It's the 3rd of April. In 22 days, I will be stepping on board a plane and leaving for a mission trip to Hong Kong. While I'm pretty excited, there's also this sense of caution that I have when going to new places. It's not because I'm reluctant. I love to travel and visit different countries, actually. I love going to different places and learning new things. I'm cautious because each place (each city, even), has its own culture, that could be the same as the culture we are accustomed to, or something totally different.
Before my first trip abroad to Cambodia and Vietnam, our professor (as it was a school trip) had us familiarize the basic etiquette of each country. How to greet people. Where to put our hands. What gestures were considered obscene. How to eat. How to speak. While they might seem so basic, they matter a great deal when you are in that foreign country. You might think it tedious and tiresome to do all the research now, but you'll be glad that you did it later.

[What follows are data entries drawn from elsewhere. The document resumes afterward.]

-- ==== Sys2Proof/Machine/Ops.lean ====
section
/-! DEFINITION. The named operations the meanings are written over: direction records, agents' phases, register accesses
and the oracle, events and results, raising a fault, the checks at issue. -/

namespace Sys2Proof.Machine

/-- What a step, a meaning or an agent's next step answers. -/
abbrev Answer := Host.Outcome State Fault Refusal

/-! ## Agents -/

/-- The agent's id (R210): 0 interrupt, 1 lifecycle, `2 + n` client `n`. -/
def AgentId.id : AgentId → Nat
  | .interrupt => 0
  | .lifecycle => 1
  | .client n => 2 + n

/-- The agent's class (R202): 0 interrupt, 1 lifecycle, 2 client. -/
def AgentId.cls : AgentId → Nat
  | .interrupt => 0
  | .lifecycle => 1
  | .client _ => 2

/-- The agent's id as a fault's `info` (R202).  An id of 2^64 or more is taken modulo 2^64: DESIGN CHOICE (log entry 10),
unsafe. -/
def AgentId.info (a : AgentId) : U64 := BitVec.ofNat 64 a.id

/-- The permission table of R211: which agent class may issue which operation. -/
def mayIssue : Op → AgentId → Bool
  | .start, a => a.cls == 1
  | .stop, a => a.cls == 1
  | .merge, _ => true
  | .updateHw, a => a.cls == 0
  | .available, _ => true
  | .service, a => a.cls == 2
  | .topHalf, a => a.cls == 0
  | .bottomHalf, a => a.cls == 0
  | .irqEnable, a => a.cls == 1
  | .irqDisable, a => a.cls == 1

/-- The frame of client `n` in a list of busy clients, if it is not Idle. -/
def clientGet : List (Nat × SvcFrame) → Nat → Option SvcFrame
  | [], _ => none
  | (m, f) :: rest, n => if m = n then some f else clientGet rest n

/-- Give client `n` a frame, keeping the list in rising order. -/
def clientPut : List (Nat × SvcFrame) → Nat → SvcFrame → List (Nat × SvcFrame)
  | [], n, f => [(n, f)]
  | (m, g) :: rest, n, f =>
    if n < m then (n, f) :: (m, g) :: rest
    else if n = m then (n, f) :: rest
    else (m, g) :: clientPut rest n f

/-- Make client `n` Idle. -/
def clientDel : List (Nat × SvcFrame) → Nat → List (Nat × SvcFrame)
  | [], _ => []
  | (m, g) :: rest, n => if m = n then clientDel rest n else (m, g) :: clientDel rest n

/-- The list's canonical form: client numbers strictly rising. -/
def clientsWf : List (Nat × SvcFrame) → Bool
  | [] => true
  | (m, _) :: rest => rest.all (fun p => decide (m < p.1)) && clientsWf rest

/-- A number above every busy client's. -/
def freshClient : List (Nat × SvcFrame) → Nat
  | [] => 0
  | (m, _) :: rest => max (m + 1) (freshClient rest)

/-- Client `n`'s frame; none when it is Idle. -/
def State.client (s : State) (n : Nat) : Option SvcFrame := clientGet s.clients n

/-- The agent is Idle (R40). -/
def State.agentIdle (s : State) : AgentId → Bool
  | .interrupt => s.intPhase == .idle
  | .lifecycle => s.lifePhase == .idle
  | .client n => (s.client n).isNone

/-- Set the interrupt agent's phase. -/
def State.setInt (s : State) (p : IntPhase) : State := { s with intPhase := p }

/-- Set the lifecycle agent's phase. -/
def State.setLife (s : State) (p : LifePhase) : State := { s with lifePhase := p }

/-- Set client `n`'s frame; `none` makes it Idle. -/
def State.setClient (s : State) (n : Nat) : Option SvcFrame → State
  | some f => { s with clients := clientPut s.clients n f }
  | none => { s with clients := clientDel s.clients n }

/-! ## Direction records -/

/-- The record of one direction of a channel. -/
def Chan.side (x : Chan) : Dir → DirState
  | .rd => x.rd
  | .wr => x.wr

/-- Change the record of one direction of a channel. -/
def Chan.upd (x : Chan) (dir : Dir) (f : DirState → DirState) : Chan :=
  match dir with
  | .rd => { x with rd := f x.rd }
  | .wr => { x with wr := f x.wr }

/-- `dir[c][dir]` (R20).  A channel that the state does not hold reads as the type's default record: DESIGN CHOICE (log
entry 11), unsafe. -/
def State.dir (s : State) (d : DirId) : DirState := (s.chans[d.ch]?.getD default).side d.dir

/-- Change one direction's record; every other direction's stays (R57: one locked section is one uninterrupted part of a
step). -/
def State.updDir (s : State) (d : DirId) (f : DirState → DirState) : State :=
  { s with chans := s.chans.modify d.ch fun x => x.upd d.dir f }

/-- The direction exists: `c < N_CH` (R12). -/
def State.hasDir (s : State) (d : DirId) : Bool := decide (d.ch < s.cfg.nCh)

/-- Zero the three counters, as START_END and STOP_END do (R103, R108). -/
def DirState.zeroed (x : DirState) : DirState := { x with hwCount := 0#64, hwCountLast := 0#64, swCount := 0#64 }

/-- The interrupt agent is between the loop-status read and the end of the deferred check of `d` (R44). -/
def IntPhase.updating (p : IntPhase) (d : DirId) : Bool :=
  match p with
  | .bh f (.updMerge _) => f.cur == d
  | .bh f .deferCheck => f.cur == d
  | .upd e (.merge _) => e == d
  | _ => false

/-- Direction `d` is busy (R44). -/
def State.busy (s : State) (d : DirId) : Bool := (s.dir d).claim.isSome || s.intPhase.updating d

/-! ## Events and results -/

/-- Append one event to the history (R11, R35). -/
def State.emit (s : State) (e : Event) : State := { s with history := s.history ++ [e] }

/-- Append events to the history, first event first. -/
def State.emits (s : State) (es : List Event) : State := { s with history := s.history ++ es }

/-- Deliver a result record to an agent (R40, R85). -/
def State.deliver (s : State) (a : AgentId) (r : Result) : State := { s with results := s.results ++ [(a, r)] }

/-! ## Register accesses -/

/-- The value the next register read returns: the oracle's next answer, any u32 (R53). -/
def State.nextDraw (s : State) : U32 :=
  match s.oracle with
  | v :: _ => v
  | [] => Config.oracleDraw s.freeCount

/-- The state once that answer is used. -/
def State.drawn (s : State) : State :=
  match s.oracle with
  | _ :: rest => { s with oracle := rest }
  | [] => { s with freeCount := s.freeCount + 1 }

/-- `MMIORead32(off)`: the answer is `nextDraw`; the read is recorded (R53). -/
def State.mmioRead (s : State) (off : U32) : State := s.drawn.emit (.regRead off s.nextDraw)

/-- `MMIOWrite32(off, v)`: the write is recorded (R52, R56). -/
def State.mmioWrite (s : State) (off v : U32) : State := s.emit (.regWrite off v)

/-- The events of register writes made in the order listed (R56). -/
def writeEvents (ws : List (U32 × U32)) : List Event := ws.map fun w => .regWrite w.1 w.2

/-! ## Faults -/

/-- The fault's numeric code (R202). -/
def FaultCode.code : FaultCode → U8
  | .illegalCommand => 0x01#8
  | .invalidChannel => 0x02#8
  | .wrongAgent => 0x03#8
  | .availableNegative => 0x04#8
  | .loopStatusSlotRange => 0x05#8
  | .hwCountOverflow => 0x06#8
  | .concurrentServicer => 0x07#8
  | .lifecycleRace => 0x08#8
  | .startWhileActive => 0x09#8
  | .mergeArgument => 0x0A#8

/-- A fault a step detects: its code and its `info` (R201). -/
structure Trap where
  code : FaultCode
  info : U64
  deriving DecidableEq, Repr

/-- `raise Fault(code, info)` (R201): the fault record is set and nothing else of the step happens. -/
def State.raise (s : State) (a : AgentId) (op : U8) (d : Option DirId) (t : Trap) : State :=
  { s with fault := some ⟨t.code, a, op, d, t.info⟩ }

/-- One atomic step: its effect on the state, or the fault it detects, which then is its only effect (R201). -/
def runStep (a : AgentId) (op : U8) (d : Option DirId) (body : State → Except Trap State) (s : State) : Answer :=
  .next (match body s with
    | .ok t => t
    | .error e => s.raise a op d e)

/-- No step runs under an ill-formed configuration (R9), and no agent has a step once a fault is recorded (R201). -/
def guarded (s : State) (k : Answer) : Answer :=
  if s.cfg.wf then
    match s.fault with
    | some r => .fault (.halted r)
    | none => k
  else .refused .illFormedConfig

/-! ## Checks at issue -/

/-- The issue checks after decoding, in R88's order: the agent's class, the channel's range, the agent is Idle; then the
operation's first step.  `d` is the direction the command names, if its operation takes one. -/
def issue (op : Op) (d : Option DirId) (body : State → Except Trap State) (s : State) : Answer :=
  guarded s <|
    if mayIssue op s.port.agent then
      if d.all s.hasDir then
        if s.agentIdle s.port.agent then runStep s.port.agent op.code d body s
        else .refused .agentNotIdle
      else .next (s.raise s.port.agent op.code none
        ⟨.invalidChannel, BitVec.ofNat 64 ((d.map DirId.ch).getD 0)⟩)
    else .next (s.raise s.port.agent op.code d ⟨.wrongAgent, BitVec.ofNat 64 s.port.agent.cls⟩)

end Sys2Proof.Machine
end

Some of the most common differences in cultures have to do with the gestures—hand signals, body language, etc.; the norms, or what is valued in a certain culture; the way people think, act, and feel, and communicate to bring those out. These are but a few. There are many more, but these are the basics to consider when you are going to another place.
Travelers, going from one place to another, from a culture they have known all their lives to another so foreign, must remember to be careful in what they are doing, what they are saying, and how they are saying it. While it might be all right to do the thumbs-up sign in your country, another country might find it particularly offensive. I've learned the importance of doing a "background check" on the customs and etiquette of a country before actually going to that country.
By having a foreign country's set of standard etiquette embedded consciously in your mind as you take that trip, you will avoid offending citizens of that country or embarrassing yourself in sticky situations. People are generally understanding towards visitors, but because we are indeed the visitors gives every reason why we should all the more watch how we behave. Following a country's customs, etiquette, and cultural values will paint you in a positive light towards the citizens of that country. It will help you gain people's trust and paint a positive picture of your own country.